O jornalista Saleh Aljafarawi sobreviveu aos bombardeios israelenses, mas foi morto no caos posterior, na luta entre clãs armados apoiados por Israel e o Hamas

Tareq S. Hajjaj
O jornalista Saleh Aljafarawi, morto em Gaza no último domingo (12). (Foto: Reprodução / Mídia social)
O jornalista Saleh Aljafarawi, morto em Gaza no último domingo (12). (Foto: Reprodução / Mídia social)

O assassinato do ilustre jornalista palestino Saleh Aljafarawi na noite de domingo (12), poucos dias após o anúncio do cessar-fogo entre Israel e o Hamas, foi um choque para muitos em Gaza. Mas o momento da morte do querido jornalista levantou muitas questões sobre o estado de caos e ilegalidade que se espalhou pela Faixa após o fim da guerra.

De acordo com fontes locais, o contato com Aljafarawi foi perdido durante o dia de domingo. À noite, surgiu a notícia de que ele havia sido morto na área de Sina’a, a oeste da cidade de Gaza.

Quando seu corpo chegou ao Hospital Árabe Al-Ahli, fontes locais disseram que havia sinais evidentes de tortura em seu corpo e que ele havia sido atingido por sete tiros. Seus pulsos também apresentavam sinais de que ele havia sido imobilizado. Aljafarawi havia conquistado um número significativo de seguidores nas redes sociais durante os últimos dois anos de genocídio de Israel em Gaza, documentando inúmeros massacres e ataques aéreos na parte norte da Faixa durante a guerra.

Fontes locais indicam que Aljafarawi foi morto por um grupo armado do clã Doghmush, uma das maiores famílias palestinas em Gaza, com uma longa história de inimizade com o Hamas, que se estende por décadas. O clã Doghmush foi acusado pelo Hamas de colaborar com Israel.

De acordo com relatos locais e amigos próximos de Aljafarawi, ele foi morto enquanto cobria os confrontos entre o clã Doghmush e a Arrow Force, uma unidade do Hamas formada durante a guerra para combater gangues armadas israelenses que saqueavam ajuda humanitária.

O Mondoweiss tentou entrar em contato com membros da Arrow Force para comentar sobre a morte de Aljafarawi, mas o andamento dos combates com gangues armadas apoiadas por Israel em Gaza dificultaram o contato.

Um funcionário do Ministério do Interior, que supervisiona a Força Arrow, disse ao Mondoweiss que Aljafarawi foi “deliberadamente alvejado” por um grupo “fora da lei”. O funcionário acrescentou que os membros do grupo foram “tratados no âmbito da lei revolucionária”.

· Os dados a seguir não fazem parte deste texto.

theorem Dev.createQpair_of_ok (io : ioPair x (x.pn 0 0 7) = true) (absent : (d.pair (x.pn 0 0 7)).state = .absent)
    (sq : x.pn 0 8 12 ≠ 0) (cq : x.pn 0 20 12 ≠ 0) (sqRing : ringField (x.p 1) = true) (cqRing : ringField (x.p 2) = true)
    (sqBuffer : d.bufferOk (issuer x) (x.p 1) (64 * (x.pn 0 8 12 + 1)) = true)
    (cqBuffer : d.bufferOk (issuer x) (x.p 2) (16 * (x.pn 0 20 12 + 1)) = true) :
    d.createQpair x = (d.setPair (x.pn 0 0 7) (newPair (x.p 1) (x.p 2) (x.pn 0 8 12 + 1) (x.pn 0 20 12 + 1) (x.pn 0 32 6)
      ((x.p 0).toNat.testBit 38) (x.pn 0 40 8) (x.pn 0 48 8))).complete x stSuccess 0 := by
  simp only [Dev.createQpair, io, absent, sq, cq, sqRing, cqRing, sqBuffer, cqBuffer, Bool.true_eq_false, ne_eq,
    not_true_eq_false, or_self, if_false, Bool.and_self, if_true]

theorem Dev.deleteQpair_of_active (io : ioPair x (x.pn 0 0 7) = true) (active : (d.pair (x.pn 0 0 7)).state = .active)
    (other : (d.pair (x.pn 0 0 7)).deleter ≠ some (x.qid, x.cid)) :
    d.deleteQpair x = d.deletePair (x.pn 0 0 7) (some (x.qid, x.cid)) := by
  have deletable : ¬ (ioPair x (x.pn 0 0 7) = false ∨ (d.pair (x.pn 0 0 7)).state = .absent ∨
      (d.pair (x.pn 0 0 7)).state = .deleting) := by
    rw [io, active]; decide
  rw [Dev.deleteQpair, if_neg other, if_neg deletable]

end

/-- Settles O22: a pair that is made, and one that is deleted. -/
theorem queuePairsAreMadeAndDeleted : Obligations.QueuePairsAreMadeAndDeleted := by
  intro s t qid cid x d q own io
  have mine := ioPair_of_own own io
  refine ⟨fun performs absent sq cq sqRing cqRing sqBuffer cqBuffer => ?_, fun performs active other => ?_⟩
  · exact State.after_command_eq performs
      (Dev.createQpair_of_ok mine absent sq cq sqRing cqRing sqBuffer cqBuffer)
  · exact State.after_command_eq performs (Dev.deleteQpair_of_active mine active other)

end Sys2Proof.Machine
end

section
/-!
PROOF. Region commands and DISCARD (09 Regions, Ownership; 11 Region attributes and descriptor; 06 DISCARD and
SECURE_DISCARD): who may use a region, and an equation per change of one.
-/

namespace Sys2Proof.Machine

/-! ### Commands that may meet a die's time-out -/

theorem State.afterMedia_eq {s : State} {t : Nat} {f : Dev → Dev} {d : Dev} (h : f (s.before t) = d) :
    s.afterMedia t f = .next (s.leave t d.countMissed) :=
  State.after_eq (congrArg Dev.countMissed h)

theorem State.afterMedia_command_eq {s : State} {t op : Nat} {qid : BitVec 7} {cid : BitVec 16} {x : Exec} {d : Dev}
    {f : Dev → Exec → Dev} (h : (s.before t).performs op qid cid x) (work : f (s.before t) x = d) :
    s.afterMedia t (fun d => d.command op qid cid f) = .next (s.leave t d.countMissed) :=
  State.afterMedia_eq ((Dev.command_of_performs h f).trans work)

/-! ### Who may use a region -/

section

variable {d : Dev} {x : Exec} {r : Region} (f : Dev → Nat → Region → Dev)

theorem Dev.onRegion_of_absent (absent : d.region (x.pn 0 0 10) = none) : d.onRegion x f = d.complete x stInvalidRegion 0 := by
  simp only [Dev.onRegion, absent]

theorem Dev.onRegion_of_some (found : d.region (x.pn 0 0 10) = some r) : d.onRegion x f = f d (x.pn 0 0 10) r := by
  simp only [Dev.onRegion, found]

Na segunda-feira, um vídeo viral circulou na internet, supostamente mostrando membros da Força Arrow alinhando e executando um grupo de homens acusados de traição e de colaborar com o exército israelense por meio de um pelotão de fuzilamento.

Hamas lança campanha de segurança contra gangues e milícias apoiadas por Israel

Quando Israel rompeu seu cessar-fogo anterior com o Hamas, em março deste ano, um dos principais alvos das forças israelenses foram os funcionários públicos do Ministério do Interior, que incluem a polícia e as forças de segurança interna.

O ataque sistemático a esses órgãos tinha como objetivo criar um vácuo de poder e semear o caos na Faixa. Durante a guerra, a inteligência israelense financiou e armou gangues criminosas e clãs locais para atacar o Hamas e saquear a ajuda humanitária, aprofundando a polarização social. O primeiro-ministro israelense, Benjamin Netanyahu, reconheceu abertamente essa política em junho passado.

Um desses grupos armados mais notórios, as chamadas Forças Populares, é liderado por Yasser Abu Shabab, membro do clã beduíno Tarabin. Acredita-se que ele esteja localizado em Rafah, em áreas ainda sob controle israelense.

Imediatamente após o fim da guerra, o caos se espalhou por Gaza, com o Hamas lançando uma campanha de segurança em grande escala para restaurar a ordem e prender colaboradores acusados de trabalhar com Israel durante a guerra. A campanha também buscava desmantelar grupos armados que operavam sob proteção israelense.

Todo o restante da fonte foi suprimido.